Look below for the line that contains "to R212). -/", then copy it and each following line exactly, through and including the line that contains "R207, R211). -/".

____ SOURCE DATA

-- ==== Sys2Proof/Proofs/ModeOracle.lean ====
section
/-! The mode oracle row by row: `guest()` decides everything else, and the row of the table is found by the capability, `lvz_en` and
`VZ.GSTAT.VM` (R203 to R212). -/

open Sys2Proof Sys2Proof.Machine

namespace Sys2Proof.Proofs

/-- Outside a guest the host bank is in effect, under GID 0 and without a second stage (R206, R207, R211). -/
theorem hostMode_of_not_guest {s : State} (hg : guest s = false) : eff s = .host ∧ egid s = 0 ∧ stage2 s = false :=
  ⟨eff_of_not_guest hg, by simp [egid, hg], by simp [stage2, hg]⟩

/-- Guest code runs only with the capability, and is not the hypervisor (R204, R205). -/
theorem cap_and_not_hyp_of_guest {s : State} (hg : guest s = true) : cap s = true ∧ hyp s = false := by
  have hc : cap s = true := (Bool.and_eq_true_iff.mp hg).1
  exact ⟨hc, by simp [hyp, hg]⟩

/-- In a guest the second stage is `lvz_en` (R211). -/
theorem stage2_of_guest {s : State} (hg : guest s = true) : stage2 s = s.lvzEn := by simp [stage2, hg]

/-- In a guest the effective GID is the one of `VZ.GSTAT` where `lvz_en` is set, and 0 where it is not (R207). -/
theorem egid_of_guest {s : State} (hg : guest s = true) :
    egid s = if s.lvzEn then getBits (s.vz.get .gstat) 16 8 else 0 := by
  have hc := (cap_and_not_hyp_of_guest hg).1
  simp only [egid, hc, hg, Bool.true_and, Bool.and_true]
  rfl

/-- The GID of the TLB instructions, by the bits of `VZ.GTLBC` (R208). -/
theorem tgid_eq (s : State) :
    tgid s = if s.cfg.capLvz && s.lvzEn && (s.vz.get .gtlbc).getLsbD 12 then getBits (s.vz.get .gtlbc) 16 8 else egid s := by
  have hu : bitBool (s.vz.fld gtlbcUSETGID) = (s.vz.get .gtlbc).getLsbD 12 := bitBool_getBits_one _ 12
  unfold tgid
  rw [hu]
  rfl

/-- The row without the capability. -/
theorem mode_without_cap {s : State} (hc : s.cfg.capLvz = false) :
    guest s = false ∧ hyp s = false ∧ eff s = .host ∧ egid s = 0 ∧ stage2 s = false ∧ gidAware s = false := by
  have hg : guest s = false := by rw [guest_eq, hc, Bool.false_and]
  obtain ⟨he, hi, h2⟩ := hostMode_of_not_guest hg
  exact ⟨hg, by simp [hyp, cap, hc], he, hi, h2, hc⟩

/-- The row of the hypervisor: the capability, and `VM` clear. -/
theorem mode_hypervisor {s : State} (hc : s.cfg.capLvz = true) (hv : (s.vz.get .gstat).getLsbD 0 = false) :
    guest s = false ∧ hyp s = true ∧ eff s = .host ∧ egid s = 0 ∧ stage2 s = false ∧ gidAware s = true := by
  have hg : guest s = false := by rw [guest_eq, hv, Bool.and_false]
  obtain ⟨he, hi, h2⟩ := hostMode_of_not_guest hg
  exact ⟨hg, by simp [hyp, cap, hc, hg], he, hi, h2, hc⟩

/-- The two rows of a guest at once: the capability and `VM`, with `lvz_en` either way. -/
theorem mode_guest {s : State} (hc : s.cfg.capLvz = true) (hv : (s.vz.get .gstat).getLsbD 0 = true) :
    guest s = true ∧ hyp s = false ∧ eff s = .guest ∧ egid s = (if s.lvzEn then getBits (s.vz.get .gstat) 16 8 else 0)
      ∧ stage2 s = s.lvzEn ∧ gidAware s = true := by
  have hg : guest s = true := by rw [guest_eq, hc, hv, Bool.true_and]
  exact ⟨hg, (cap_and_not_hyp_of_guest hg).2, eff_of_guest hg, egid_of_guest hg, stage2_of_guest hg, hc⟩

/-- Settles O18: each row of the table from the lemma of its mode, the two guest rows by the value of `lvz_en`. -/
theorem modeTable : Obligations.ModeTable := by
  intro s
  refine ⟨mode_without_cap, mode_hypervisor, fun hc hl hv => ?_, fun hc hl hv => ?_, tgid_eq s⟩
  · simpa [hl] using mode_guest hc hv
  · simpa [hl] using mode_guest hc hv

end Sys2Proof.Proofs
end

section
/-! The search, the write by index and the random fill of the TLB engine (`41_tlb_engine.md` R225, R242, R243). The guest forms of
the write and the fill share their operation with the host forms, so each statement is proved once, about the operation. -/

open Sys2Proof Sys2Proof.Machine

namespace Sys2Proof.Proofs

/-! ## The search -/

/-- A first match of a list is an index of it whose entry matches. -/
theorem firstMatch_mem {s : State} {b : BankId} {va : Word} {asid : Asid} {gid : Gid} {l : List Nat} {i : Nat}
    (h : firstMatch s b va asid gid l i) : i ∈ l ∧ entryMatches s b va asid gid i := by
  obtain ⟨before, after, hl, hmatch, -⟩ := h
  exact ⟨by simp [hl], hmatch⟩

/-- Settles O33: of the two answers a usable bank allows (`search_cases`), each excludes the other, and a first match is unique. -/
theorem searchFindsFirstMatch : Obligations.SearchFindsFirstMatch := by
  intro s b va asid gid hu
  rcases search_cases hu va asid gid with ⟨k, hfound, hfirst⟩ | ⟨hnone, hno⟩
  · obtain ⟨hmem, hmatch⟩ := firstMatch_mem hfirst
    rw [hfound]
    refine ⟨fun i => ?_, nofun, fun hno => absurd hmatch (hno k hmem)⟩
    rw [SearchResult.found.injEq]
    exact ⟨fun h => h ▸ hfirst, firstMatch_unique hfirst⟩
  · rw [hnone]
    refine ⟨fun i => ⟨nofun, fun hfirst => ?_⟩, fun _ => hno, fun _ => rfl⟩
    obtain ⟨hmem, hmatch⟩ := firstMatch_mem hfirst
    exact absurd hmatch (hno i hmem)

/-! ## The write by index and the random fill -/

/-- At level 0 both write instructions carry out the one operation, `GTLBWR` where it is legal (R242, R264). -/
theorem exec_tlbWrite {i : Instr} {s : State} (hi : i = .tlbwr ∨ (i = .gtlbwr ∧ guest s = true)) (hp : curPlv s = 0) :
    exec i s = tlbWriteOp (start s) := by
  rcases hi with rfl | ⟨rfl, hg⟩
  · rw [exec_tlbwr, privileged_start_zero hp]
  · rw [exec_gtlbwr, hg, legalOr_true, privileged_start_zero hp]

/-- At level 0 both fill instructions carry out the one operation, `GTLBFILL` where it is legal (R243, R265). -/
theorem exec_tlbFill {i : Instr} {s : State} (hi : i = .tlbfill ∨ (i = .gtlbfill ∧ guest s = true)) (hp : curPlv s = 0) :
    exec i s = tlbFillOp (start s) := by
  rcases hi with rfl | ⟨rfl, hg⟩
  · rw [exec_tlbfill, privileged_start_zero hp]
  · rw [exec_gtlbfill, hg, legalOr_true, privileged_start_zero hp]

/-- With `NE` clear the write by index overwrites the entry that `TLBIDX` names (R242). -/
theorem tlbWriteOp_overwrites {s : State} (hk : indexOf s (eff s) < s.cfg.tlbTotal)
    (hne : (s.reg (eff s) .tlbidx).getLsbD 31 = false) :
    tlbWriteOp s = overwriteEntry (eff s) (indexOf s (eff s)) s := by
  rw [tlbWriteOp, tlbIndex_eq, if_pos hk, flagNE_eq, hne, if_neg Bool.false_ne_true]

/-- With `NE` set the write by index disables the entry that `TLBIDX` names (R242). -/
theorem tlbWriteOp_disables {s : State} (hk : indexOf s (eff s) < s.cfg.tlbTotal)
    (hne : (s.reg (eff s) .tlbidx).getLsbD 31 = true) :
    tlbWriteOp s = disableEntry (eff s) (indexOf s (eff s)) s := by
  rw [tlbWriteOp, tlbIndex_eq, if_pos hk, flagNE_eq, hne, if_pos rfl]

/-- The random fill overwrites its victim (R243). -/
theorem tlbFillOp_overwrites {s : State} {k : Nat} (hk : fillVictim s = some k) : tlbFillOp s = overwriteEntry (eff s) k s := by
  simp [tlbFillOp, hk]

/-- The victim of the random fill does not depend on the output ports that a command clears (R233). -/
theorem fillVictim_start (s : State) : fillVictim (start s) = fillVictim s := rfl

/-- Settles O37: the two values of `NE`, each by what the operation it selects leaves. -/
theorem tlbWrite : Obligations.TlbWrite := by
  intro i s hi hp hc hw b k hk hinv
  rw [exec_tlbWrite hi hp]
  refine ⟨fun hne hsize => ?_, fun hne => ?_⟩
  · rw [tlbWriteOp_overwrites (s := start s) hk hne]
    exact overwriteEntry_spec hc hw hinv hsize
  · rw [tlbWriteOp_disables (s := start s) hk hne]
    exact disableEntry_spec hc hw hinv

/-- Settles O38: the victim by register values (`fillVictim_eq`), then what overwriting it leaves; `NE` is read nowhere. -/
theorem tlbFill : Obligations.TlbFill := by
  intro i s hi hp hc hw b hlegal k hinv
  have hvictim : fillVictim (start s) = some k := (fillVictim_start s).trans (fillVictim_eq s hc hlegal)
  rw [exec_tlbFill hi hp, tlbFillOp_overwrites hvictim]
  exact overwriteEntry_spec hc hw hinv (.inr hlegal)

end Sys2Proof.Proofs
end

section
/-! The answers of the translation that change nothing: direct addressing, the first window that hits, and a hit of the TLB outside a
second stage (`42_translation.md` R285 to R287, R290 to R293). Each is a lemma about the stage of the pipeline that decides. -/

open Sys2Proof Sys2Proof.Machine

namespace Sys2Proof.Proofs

________

• _TASK OUTPUT_:
`VZ.GSTAT.VM` (R203 to R212). -/

open Sys2Proof Sys2Proof.Machine

namespace Sys2Proof.Proofs

/-- Outside a guest the host bank is in effect, under GID 0 and without a second stage (R206, R207, R211). -/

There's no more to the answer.